Can Negotiating a Uniform Carbon Price Help to Internalize the Global Warming Externality? (pdf) by Harvard professor Martin L. Weitzman

Price Carbon: I Will If You Will, published in Nature, argues that "A global carbon price — so far excluded from consideration in international negotiations — would be the ideal basis for a common commitment in our view. A price is easy to agree and handle, relatively fair, less vulnerable to gaming than global cap-and-trade systems, and consistent with climate policies already in place." A BBC article has comments from one of its authors.

Carbonomics by climate economist Steven Stoft advocates a carbon price rather than cap, and James Hansen does the same in Storms of My Grandchildren.

Renewables

A 2013 study on running the U.S. grid on 99% wind/solar found the cheapest option was to overproduce by a factor of three and add 9-72 hours of storage. Even with no storage, that triples our wind/solar cost.

For a sense of the scale of that much storage, see A Nation-Size Battery and Pump Up the Storage, by Berkeley physics professor Tom Murphy.

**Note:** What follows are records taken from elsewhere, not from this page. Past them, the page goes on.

-- ==== Sys2Proof/Machine/Arith.lean ====
section
/-! DEFINITION. Integer arithmetic (R31 to R35). -/

namespace Sys2Proof.Machine

/-- A result of two sources (R31): both read, then the destination written. -/
def binOp (d : Dst) (a b : Src) (f : Word → Word → Word) : M Flow := do
  let (x, y) ← read2 a b
  writeDst d (f x y)
  return .next

/-- A result of one source, or of one source and a literal. -/
def unOp (d : Dst) (a : Src) (f : Word → Word) : M Flow := do
  let x ← read1 a
  writeDst d (f x)
  return .next

/-- A result of three sources. -/
def triOp (d : Dst) (a b c : Src) (f : Word → Word → Word → Word) : M Flow := do
  let (x, y, z) ← read3 a b c
  writeDst d (f x y z)
  return .next

/-- ADD (R35): the wrapped sum. -/
def execAddReg (sz : Sz) (d : Dst) (a b : Src) (s : State) : Host.Outcome State Fault Refusal :=
  issueW (eR3 0x02 0 sz d a b) (binOp d a b (Alu.atW sz Alu.fAdd)) s

/-- ADD with a sign-extended literal (R35, R22). -/
def execAddLit (sz : Sz) (d : Dst) (a : Src) (imm : BitVec 32) (s : State) : Host.Outcome State Fault Refusal :=
  issueW (eL2 0x03 0 sz d a imm) (unOp d a fun x => Alu.atW sz Alu.fAdd x (Alu.sx imm)) s

/-- SUB (R35): the wrapped difference. -/
def execSubReg (sz : Sz) (d : Dst) (a b : Src) (s : State) : Host.Outcome State Fault Refusal :=
  issueW (eR3 0x02 1 sz d a b) (binOp d a b (Alu.atW sz Alu.fSub)) s

/-- SUB with a sign-extended literal (R35, R22). -/
def execSubLit (sz : Sz) (d : Dst) (a : Src) (imm : BitVec 32) (s : State) : Host.Outcome State Fault Refusal :=
  issueW (eL2 0x03 1 sz d a imm) (unOp d a fun x => Alu.atW sz Alu.fSub x (Alu.sx imm)) s

/-- MUL (R35): the low half of the product. -/
def execMulReg (sz : Sz) (d : Dst) (a b : Src) (s : State) : Host.Outcome State Fault Refusal :=
  issueW (eR3 0x02 2 sz d a b) (binOp d a b (Alu.atW sz Alu.fMul)) s

/-- MUL with a sign-extended literal (R35, R22). -/
def execMulLit (sz : Sz) (d : Dst) (a : Src) (imm : BitVec 32) (s : State) : Host.Outcome State Fault Refusal :=
  issueW (eL2 0x03 2 sz d a imm) (unOp d a fun x => Alu.atW sz Alu.fMul x (Alu.sx imm)) s

/-- MULH (R35): the high half of the signed product. -/
def execMulhReg (sz : Sz) (d : Dst) (a b : Src) (s : State) : Host.Outcome State Fault Refusal :=
  issueW (eR3 0x02 3 sz d a b) (binOp d a b (Alu.atW sz Alu.fMulh)) s

/-- MULH with a sign-extended literal (R35, R22). -/
def execMulhLit (sz : Sz) (d : Dst) (a : Src) (imm : BitVec 32) (s : State) : Host.Outcome State Fault Refusal :=
  issueW (eL2 0x03 3 sz d a imm) (unOp d a fun x => Alu.atW sz Alu.fMulh x (Alu.sx imm)) s

/-- MULHU (R35): the high half of the unsigned product. -/
def execMulhuReg (sz : Sz) (d : Dst) (a b : Src) (s : State) : Host.Outcome State Fault Refusal :=
  issueW (eR3 0x02 4 sz d a b) (binOp d a b (Alu.atW sz Alu.fMulhu)) s

/-- MULHU with a sign-extended literal (R35, R22). -/
def execMulhuLit (sz : Sz) (d : Dst) (a : Src) (imm : BitVec 32) (s : State) : Host.Outcome State Fault Refusal :=
  issueW (eL2 0x03 4 sz d a imm) (unOp d a fun x => Alu.atW sz Alu.fMulhu x (Alu.sx imm)) s

/-- DIV (R35): the signed quotient with its fixed edge cases. -/
def execDivReg (sz : Sz) (d : Dst) (a b : Src) (s : State) : Host.Outcome State Fault Refusal :=
  issueW (eR3 0x02 5 sz d a b) (binOp d a b (Alu.atW sz Alu.fDiv)) s

/-- DIV with a sign-extended literal (R35, R22). -/
def execDivLit (sz : Sz) (d : Dst) (a : Src) (imm : BitVec 32) (s : State) : Host.Outcome State Fault Refusal :=
  issueW (eL2 0x03 5 sz d a imm) (unOp d a fun x => Alu.atW sz Alu.fDiv x (Alu.sx imm)) s

/-- DIVU (R35): the unsigned quotient. -/
def execDivuReg (sz : Sz) (d : Dst) (a b : Src) (s : State) : Host.Outcome State Fault Refusal :=
  issueW (eR3 0x02 6 sz d a b) (binOp d a b (Alu.atW sz Alu.fDivu)) s

/-- DIVU with a sign-extended literal (R35, R22). -/
def execDivuLit (sz : Sz) (d : Dst) (a : Src) (imm : BitVec 32) (s : State) : Host.Outcome State Fault Refusal :=
  issueW (eL2 0x03 6 sz d a imm) (unOp d a fun x => Alu.atW sz Alu.fDivu x (Alu.sx imm)) s

/-- REM (R35): the signed remainder. -/
def execRemReg (sz : Sz) (d : Dst) (a b : Src) (s : State) : Host.Outcome State Fault Refusal :=
  issueW (eR3 0x02 7 sz d a b) (binOp d a b (Alu.atW sz Alu.fRem)) s

/-- REM with a sign-extended literal (R35, R22). -/
def execRemLit (sz : Sz) (d : Dst) (a : Src) (imm : BitVec 32) (s : State) : Host.Outcome State Fault Refusal :=
  issueW (eL2 0x03 7 sz d a imm) (unOp d a fun x => Alu.atW sz Alu.fRem x (Alu.sx imm)) s

/-- REMU (R35): the unsigned remainder. -/
def execRemuReg (sz : Sz) (d : Dst) (a b : Src) (s : State) : Host.Outcome State Fault Refusal :=
  issueW (eR3 0x02 8 sz d a b) (binOp d a b (Alu.atW sz Alu.fRemu)) s

/-- REMU with a sign-extended literal (R35, R22). -/
def execRemuLit (sz : Sz) (d : Dst) (a : Src) (imm : BitVec 32) (s : State) : Host.Outcome State Fault Refusal :=
  issueW (eL2 0x03 8 sz d a imm) (unOp d a fun x => Alu.atW sz Alu.fRemu x (Alu.sx imm)) s

/-- MIN (R35): the signed minimum. -/
def execMinReg (sz : Sz) (d : Dst) (a b : Src) (s : State) : Host.Outcome State Fault Refusal :=
  issueW (eR3 0x02 9 sz d a b) (binOp d a b (Alu.atW sz Alu.fMin)) s

/-- MIN with a sign-extended literal (R35, R22). -/
def execMinLit (sz : Sz) (d : Dst) (a : Src) (imm : BitVec 32) (s : State) : Host.Outcome State Fault Refusal :=
  issueW (eL2 0x03 9 sz d a imm) (unOp d a fun x => Alu.atW sz Alu.fMin x (Alu.sx imm)) s

/-- MAX (R35): the signed maximum. -/
def execMaxReg (sz : Sz) (d : Dst) (a b : Src) (s : State) : Host.Outcome State Fault Refusal :=
  issueW (eR3 0x02 10 sz d a b) (binOp d a b (Alu.atW sz Alu.fMax)) s

/-- MAX with a sign-extended literal (R35, R22). -/
def execMaxLit (sz : Sz) (d : Dst) (a : Src) (imm : BitVec 32) (s : State) : Host.Outcome State Fault Refusal :=
  issueW (eL2 0x03 10 sz d a imm) (unOp d a fun x => Alu.atW sz Alu.fMax x (Alu.sx imm)) s

/-- MINU (R35): the unsigned minimum. -/
def execMinuReg (sz : Sz) (d : Dst) (a b : Src) (s : State) : Host.Outcome State Fault Refusal :=
  issueW (eR3 0x02 11 sz d a b) (binOp d a b (Alu.atW sz Alu.fMinu)) s

/-- MINU with a sign-extended literal (R35, R22). -/
def execMinuLit (sz : Sz) (d : Dst) (a : Src) (imm : BitVec 32) (s : State) : Host.Outcome State Fault Refusal :=
  issueW (eL2 0x03 11 sz d a imm) (unOp d a fun x => Alu.atW sz Alu.fMinu x (Alu.sx imm)) s

/-- MAXU (R35): the unsigned maximum. -/
def execMaxuReg (sz : Sz) (d : Dst) (a b : Src) (s : State) : Host.Outcome State Fault Refusal :=
  issueW (eR3 0x02 12 sz d a b) (binOp d a b (Alu.atW sz Alu.fMaxu)) s

/-- MAXU with a sign-extended literal (R35, R22). -/
def execMaxuLit (sz : Sz) (d : Dst) (a : Src) (imm : BitVec 32) (s : State) : Host.Outcome State Fault Refusal :=
  issueW (eL2 0x03 12 sz d a imm) (unOp d a fun x => Alu.atW sz Alu.fMaxu x (Alu.sx imm)) s

/-- LEA (R35): `a + b * 2^c`. -/
def execLeaReg (sz : Sz) (d : Dst) (a b : Src) (c : BitVec 6) (s : State) : Host.Outcome State Fault Refusal :=
  issueW (packR 0x02 13 d.code a.code b.code sz.code c.toNat 0) (binOp d a b (Alu.lea sz c)) s

/-- LEA with a literal (R35). -/
def execLeaLit (sz : Sz) (d : Dst) (a : Src) (c : BitVec 6) (imm : BitVec 32) (s : State) : Host.Outcome State Fault Refusal :=
  issueW (packL 0x03 13 d.code a.code c.toNat sz.code imm.toNat) (unOp d a fun x => Alu.lea sz c x (Alu.sx imm)) s

end Sys2Proof.Machine
end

These articles assume a need for seven days of storage; according to the above study we can reduce that by an order of magnitude, but that still leaves us at a level which doesn't look physically possible with current technologies.

Nuclear

Moltex Energy

Terrestrial Energy

ThorCon Power

Transatomic Power

Recent review of molten salt reactor companies from a U.K. perspective (pdf)

An introduction to China's massive nuclear expansion, with links to other articles, is at: China Shows How to Build Nuclear Reactors Fast and Cheap

Reactor Costs

Moltex has an independent cost estimate from nuclear engineering firm Atkins Ltd., giving a most-likely cost of £1414 per kW, with a possible range of  £909 to £2514 per kW. This compares favorably with the $3000/kW of a new coal plant, and the $6000/kW of an AP-1000 nuclear plant. Since nuclear is dominated by capital cost, while coal has significant fuel cost, this gives a realistic prospect for nuclear energy cheaper than coal, even without a carbon price.

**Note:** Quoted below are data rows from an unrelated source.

-- ==== Sys2Proof/Machine/Halyard.lean ====
section
/-! DEFINITION. Halyard: queue pairs, the commands of its engines, the packets of the network, sessions (R366 to R381; log entries 11
and 23). -/

namespace Sys2Proof.Machine

/-! ### Queue pairs and their commands (R368 to R371, R374, R377) -/

/-- The fields of a Halyard command (R370). -/
def Cmd.qph (c : Cmd) : Nat := c.word 3 % 4096
def Cmd.hlen (c : Cmd) : Nat := c.word 3 / 2 ^ 32
def Cmd.rkey (c : Cmd) : Nat := c.word 3 / 2 ^ 16 % 65536

/-- The queue pair that a context's command names. -/
def qpnOf (s : State) (ctx : Nat) (c : Cmd) : Option Nat :=
  match (nget s.ctxs ctx).bind fun y => nget y.handles c.qph with
  | some (.queuePair n) => if (nget s.qps n.toNat).isSome then some n.toNat else none
  | _ => none

/-- The zero fields of R370, and the rule on C, F and B. -/
def Cmd.hFieldsOk (c : Cmd) : Bool :=
  let op := c.oper
  let atom := op = 0x13 || op = 0x14
  decide (0x10 ≤ op) && decide (op ≤ 0x15) && !c.bit 54 && c.word 0 / 2 ^ 45 % 8 = 0 && c.word 0 / 2 ^ 37 % 8 = 0 &&
    c.word 0 / 2 ^ 28 % 16 = 0 && !c.bit 26 && c.dims = 0 &&
    (op = 0x15 || (c.sf = 0 && c.df = 0 && c.word 0 / 2 ^ 24 % 4 = 0)) &&
    (!atom || (c.word 1 = 0 && c.hlen = 0)) && (op ≠ 0x12 || (c.word 2 = 0 && c.rkey = 0)) && c.word 3 / 2 ^ 12 % 16 = 0 &&
    (atom || c.word 4 = 0) && (op = 0x14 || c.word 5 = 0) &&
    decide ((c.bit 52).toNat + (c.bit 51).toNat + (c.bit 50).toNat ≤ 1) && !(c.bit 50 && c.word 7 ≠ 0) &&
    !(c.bit 51 && c.word 7 / 2 ^ 62 ≠ 0)

/-- The formats and lengths that CWRITE takes (R371). -/
def Cmd.cwriteOk (c : Cmd) : Bool :=
  let mx := c.bit 27
  Num.fmtOfCode c.sf = some .fp32 &&
    (if mx then Num.fmtOfCode c.df = some .e2m1 else (Num.fmtOfCode c.df = some .e4m3 || Num.fmtOfCode c.df = some .e5m2)) &&
    c.hlen % 4 = 0 && (!mx || c.hlen % 128 = 0)

/-- The checks before any packet (R371), in the order of the table. -/
def hCheck (s : State) (ctx : Nat) (c : Cmd) : Option (Nat × Word × Word) :=
  if !c.hFieldsOk then some (Code.illField.num, 0, 0)
  else match (qpnOf s ctx c).bind (nget s.qps) with
    | none => some (Code.handle.num, word c.qph, 0)
    | some q =>
      match q.st with
      | .reset => some (Code.handle.num, word c.qph, 0)
      | .error => some (0x88, 0, 0)
      | .ready =>
        let w (j : Nat) : Word := c.w.getD j 0
        if (c.oper = 0x13 || c.oper = 0x14) && c.word 2 % 8 ≠ 0 then some (Code.align.num, w 2, w 2)
        else if c.oper = 0x15 && c.word 1 % 4 ≠ 0 then some (Code.align.num, w 1, w 1)
        else if c.anyCompl && c.word 6 % 8 ≠ 0 then some (Code.align.num, w 6, w 6)
        else if c.oper = 0x15 && !c.cwriteOk then some (Code.illField.num, 0, 0)
        else none

/-- The die whose service cores a Halyard port's hub uses (R369). -/
def hubDie (s : State) (port : Nat) : Nat := (nget s.hubs (port / 6)).getD 0

/-- How a Halyard command translates. -/
def hUnit (s : State) (key : Nat) (c : Cmd) : UnitId :=
  ⟨key / 64, 2000000 + c.id, hubDie s (key / 64 - 100), (chanAt s key).ctx⟩

/-- The commands that execute on a queue pair, with their channels; `keys` of one holds the pair's number. -/
def qpExecs (s : State) (n : Nat) : List (Nat × Exec) :=
  ((s.chans.filter fun c => decide (6400 ≤ c.1)).map fun c => (c.2.exec.filter fun x => x.keys = [n]).map fun x => (c.1, x)).flatten

/-- An executing command replaced. -/
def putExec (s : State) (key : Nat) (x : Exec) : State :=
  modChan s key fun ch => { ch with exec := ch.exec.map fun y => if y.cmd.id = x.cmd.id then x else y }

/-- The executing command of a number changed. -/
def modExec (s : State) (id : Nat) (f : Exec → Exec) : State :=
  { s with chans := s.chans.map fun (c : Nat × Chan) =>
      if 6400 ≤ c.1 then (c.1, { c.2 with exec := c.2.exec.map fun y => if y.cmd.id = id then f y else y }) else c }

/-- Whether a command whose packets are answered may complete now (R374, R377): those flushed in posting order after the one that met
the error, those of a STRICT pair and those with FIN after every earlier one. -/
def mayEnd (s : State) (x : Exec) : Bool :=
  match x.keys.head? with
  | none => x.posted
  | some n =>
    match nget s.qps n with
    | none => x.posted
    | some q =>
      let others := (qpExecs s n).filter fun y => y.2.cmd.id ≠ x.cmd.id
      let earlier := others.any fun y => decide (y.2.cmd.id < x.cmd.id)
      let flushed (y : Exec) : Bool := match y.stop with | some t => t.1 = 0x88 | none => false
      x.posted && !(q.out.any fun o => o.cmd = x.cmd.id) &&
        (if flushed x then !earlier && !others.any fun y => !flushed y.2
        else if q.st = .error then true
        else if q.rec0.strict || (x.cmd.bit 55 && (x.cmd.oper = 0x10 || x.cmd.oper = 0x15)) then !earlier else true)

/-- The completion step of a command (R149, R371). -/
def endCmd (s : State) (key : Nat) (x : Exec) : State :=
  match complUnit (hUnit s key x.cmd) x s with
  | .ok (r, s) => finish s key x r
  | .error (.walk f) => f s
  | .error (.fault st w1 va) => finish s key x (some (st, w1, va))

/-- The first command of a queue pair, in posting order, that may complete. -/
def endable (s : State) (n : Nat) : Option (Nat × Exec) :=
  (qpExecs s n).foldl (fun a p => if mayEnd s p.2 then (match a with
    | some b => if p.2.cmd.id < b.2.cmd.id then some p else a
    | none => some p) else a) none

/-- Commands of a queue pair completed, until none may or one waits for a walk. -/
def settleUpTo (n : Nat) : Nat → State → State
  | 0, s => s
  | f + 1, s => match endable s n with
    | none => s
    | some (key, x) =>
      let s := endCmd s key x
      if (qpExecs s n).any fun y => y.2.cmd.id = x.cmd.id then s else settleUpTo n f s

/-- Every command of a queue pair that may complete does. -/
def settle (s : State) (n : Nat) : State := settleUpTo n ((qpExecs s n).length) s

Transatomic also has an independent estimate, from nuclear engineering firm Burns & Roe. Their white paper (pdf) summarizes this on page 36, giving $2 billion for a 520MWe output. (This puts it competitive with coal, for which a quarter to a third of the cost is fuel.)

ThorCon does not have an independent estimate but offers its own projections, based on material and construction costs. "ThorCon uses the same steam and electrical side as a standard 500 MWe supercritical coal plant. But gone are the massive coal handling systems, the 100 m high boiler, the flue gas treatment system, and the ash handling and storage system....The ThorCon nuclear island requires one-sixth as much steel and one-fourth as much concrete as the portion of the coal plant upstream from the turbine....ThorCon operating at near ambient pressure has a 2:1 advantage in steel and a 5:1 advantage in concrete over its nuclear competitors. Much more importantly, very little of ThorCon’s concrete is reinforced."

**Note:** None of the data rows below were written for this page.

-- ==== Sys2Proof/Claims/Sync.lean ====
section
/-! DEFINITION. Words of the claims about atomics, queues, counters, barriers and futures. -/

namespace Sys2Proof.Machine.Claims

/-- The little-endian bytes of a value at an address, lowest address lowest (R8). -/
def leBytes (pa n v : Nat) : List (Nat × Byte) := (List.range n).map fun j => (pa + j, BitVec.ofNat 8 (v / 256 ^ j))

/-- A store of the running slot put last into the store buffer of its core, and nothing else changed (R260). -/
def Pushed (s t : State) (bytes : List (Nat × Byte)) : Prop := ∃ e : StoreEnt,
  t = { s with cores := t.cores, nextId := s.nextId + 1 } ∧ (∀ k, k ≠ s.cur → coreOf t k = coreOf s k) ∧
    coreOf t s.cur = { coreOf s s.cur with sb := (coreOf s s.cur).sb ++ [e] } ∧
    e.bytes = bytes ∧ e.slot = actOf s s.cur ∧ e.poison = [] ∧ e.nib = none ∧ e.tile = none ∧ e.rel = false ∧ e.sent = false ∧ e.req = .none ∧ e.acq = false

/-- The slot's earlier stores and read-modify-writes are performed, and its drain elements are stores: what a release waits for (R154, R263). -/
def Drained (s : State) : Prop :=
  (∀ e ∈ (coreOf s s.cur).sb, e.slot ≠ actOf s s.cur) ∧ drainsDue (coreOf s s.cur) (actOf s s.cur) = false

/-- A result delivered to a destination of R245. -/
def deliverTo (d : RDst) (v : Word) (s : State) : State :=
  match d with
  | .g r => s.onSlot fun x => x.setG r v
  | .e r => s.onSlot fun x => x.setE r ⟨v, true, false⟩
  | .zr => s

/-- A value written to a destination of the class `g` or `zr`. -/
def giveGZ (d : GZ) (v : Word) (s : State) : State :=
  match d with
  | .g r => s.onSlot fun x => x.setG r v
  | .zr => s

/-- A range of the core's own program data that no buffered store touches, for a task that waits for no access of its own; no bit error lies
in it. -/
def Settled (s : State) (pa n : Nat) : Prop :=
  (∀ e ∈ (coreOf s s.cur).sb, e.touches pa n = false) ∧ Ordered s ∧ NoErrors s pa n

/-- Such a range without poison. -/
def Clean (s : State) (pa n : Nat) : Prop := Settled s pa n ∧ ∀ j, j < n → fwdPoison s (coreOf s s.cur) (pa + j) = false

/-- The read-modify-writes of R244: constructors and the new value, from the width, the old value and the operand. -/
def ratTable : List ((FSz → RDst → GReg → Src → Mode → Instr) × (FSz → RDst → GReg → BitVec 32 → Mode → Instr) ×
    (FSz → Nat → Nat → Nat)) :=
  [(.rataddReg, .rataddLit, fun w a b => (a + b) % 2 ^ fpWidth w), (.ratfaddReg, .ratfaddLit, fun w a b => (Num.fpAdd (Num.fszSpec w) .rne 0 a b).1),
   (.ratfaddsReg, .ratfaddsLit, fun w a b => (Num.roundSpec (Num.fszSpec w) .rne true 0
     (Num.vAdd (Num.decodeSpec (Num.fszSpec w) a) (Num.decodeSpec (Num.fszSpec w) b)).1).1),
   (.ratmaxReg, .ratmaxLit, fun w a b => if signed (fpWidth w) a ≥ signed (fpWidth w) b then a else b),
   (.ratminReg, .ratminLit, fun w a b => if signed (fpWidth w) a ≤ signed (fpWidth w) b then a else b),
   (.ratswpReg, .ratswpLit, fun _ _ b => b), (.ratandReg, .ratandLit, fun _ a b => a &&& b), (.ratorReg, .ratorLit, fun _ a b => a ||| b),
   (.ratxorReg, .ratxorLit, fun _ a b => a ^^^ b)]

/-- Saturating addition gives the largest finite value of the sign where addition overflows (R244). -/
def maxFinite (w : FSz) (neg : Bool) : Nat := (if neg then 2 ^ (fpWidth w - 1) else 0) + ((2 ^ fpEb w - 1) * 2 ^ fpMb w - 1)

/-- A queue's control block, as the owner's core reads it from its slice (R246). -/
structure Queue where
  head : Nat
  tail : Nat
  cap : Nat
  ew : Nat
  base : Nat

/-- The block at an address is a valid queue of the core's own slice (R246). -/
def Queue.at (q : Queue) (s : State) (pa : Nat) : Prop :=
  let f (j : Nat) := rdNat s (pa + 8 * j) 8
  f 0 = q.head ∧ f 1 = q.tail ∧ f 2 = q.cap ∧ f 3 = q.ew ∧ f 4 = q.base ∧ f 5 = 0 ∧ f 6 = 0 ∧ f 7 = 0 ∧
    1 ≤ q.cap ∧ q.cap ≤ 65536 ∧ 1 ≤ q.ew ∧ q.ew ≤ 8 ∧ q.base < 2 ^ 17 ∧ q.base % 8 = 0 ∧
    q.base + 8 * q.ew * q.cap ≤ qbaseOf s s.cur ∧ (q.tail + 2 ^ 64 - q.head) % 2 ^ 64 ≤ q.cap

/-- The physical address of element `n` of a queue of the core. -/
def Queue.elem (q : Queue) (s : State) (n : Nat) : Nat := windowPa s.cur q.base + 8 * q.ew * (n % q.cap)

end Sys2Proof.Machine.Claims
end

Altogether, ThorCon estimates a cost as low as 3.5 cents/kWh, but only with an assumption of very favorable regulation. Moltex and Transatomic's estimates are based on more conventional regulatory practices.

Molten salt reactors are inherently better at load-following than solid-fueled nuclear reactors, making a wind/solar/nuclear grid viable without fossil or storage backup. See the Transatomic whitepaper, p.44.